## Activity
Every record must be output verbatim in the reply.

Dataset entries:

------------------------------------------------------------------------

-- ==== Sys2Proof/Machine/Flags.lean ====
section
/-! DEFINITION. The block has no flags, condition codes or predicates (R15). What it reports is STATUS, a field of each
response: the codes (R70) and the two fields of a response as the channel carries them (R40). -/

namespace Sys2Proof.Machine

/-- The STATUS code of a reason (R70). -/
def statusCode : Reason → BitVec 4
  | .invalidOp => 0x1
  | .reservedNonzero => 0x2
  | .unsupportedWidth => 0x3
  | .popcountRange => 0x4
  | .indexRange => 0x5
  | .drawRange => 0x6

/-- STATUS: 0 for success or a reason code (R40). -/
def Response.status : Response → BitVec 4
  | .ok _ => 0x0
  | .error r => statusCode r

/-- What the RESULT lines drive: the value when STATUS = 0, and 0 when STATUS ≠ 0 (R40). -/
def Response.result : Response → BitVec 128
  | .ok v => v
  | .error _ => 0

/-- The value a consumer may use: none with STATUS ≠ 0 (R40, R84 c; log 10). -/
def Response.value? : Response → Option (BitVec 128)
  | .ok v => some v
  | .error _ => none

/-- KIND as the draw channel carries it: 0 is INDEX and 1 is SPLIT (R41). -/
def DrawKind.code : DrawKind → BitVec 1
  | .index => 0
  | .split => 1

end Sys2Proof.Machine
end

------------------------------------------------------------------------

## Output of the exercise
-- ==== Sys2Proof/Machine/Flags.lean ====
section
/-! DEFINITION. The block has no flags, condition codes or predicates (R15). What it reports is STATUS, a field of each
response: the codes (R70) and the two fields of a response as the channel carries them (R40). -/

namespace Sys2Proof.Machine

/-- The STATUS code of a reason (R70). -/
def statusCode : Reason → BitVec 4
  | .invalidOp => 0x1
  | .reservedNonzero => 0x2
  | .unsupportedWidth => 0x3
  | .popcountRange => 0x4
  | .indexRange => 0x5
  | .drawRange => 0x6

/-- STATUS: 0 for success or a reason code (R40). -/
def Response.status : Response → BitVec 4
  | .ok _ => 0x0
  | .error r => statusCode r

/-- What the RESULT lines drive: the value when STATUS = 0, and 0 when STATUS ≠ 0 (R40). -/
def Response.result : Response → BitVec 128
  | .ok v => v
  | .error _ => 0

/-- The value a consumer may use: none with STATUS ≠ 0 (R40, R84 c; log 10). -/
def Response.value? : Response → Option (BitVec 128)
  | .ok v => some v
  | .error _ => none

/-- KIND as the draw channel carries it: 0 is INDEX and 1 is SPLIT (R41). -/
def DrawKind.code : DrawKind → BitVec 1
  | .index => 0
  | .split => 1

end Sys2Proof.Machine
end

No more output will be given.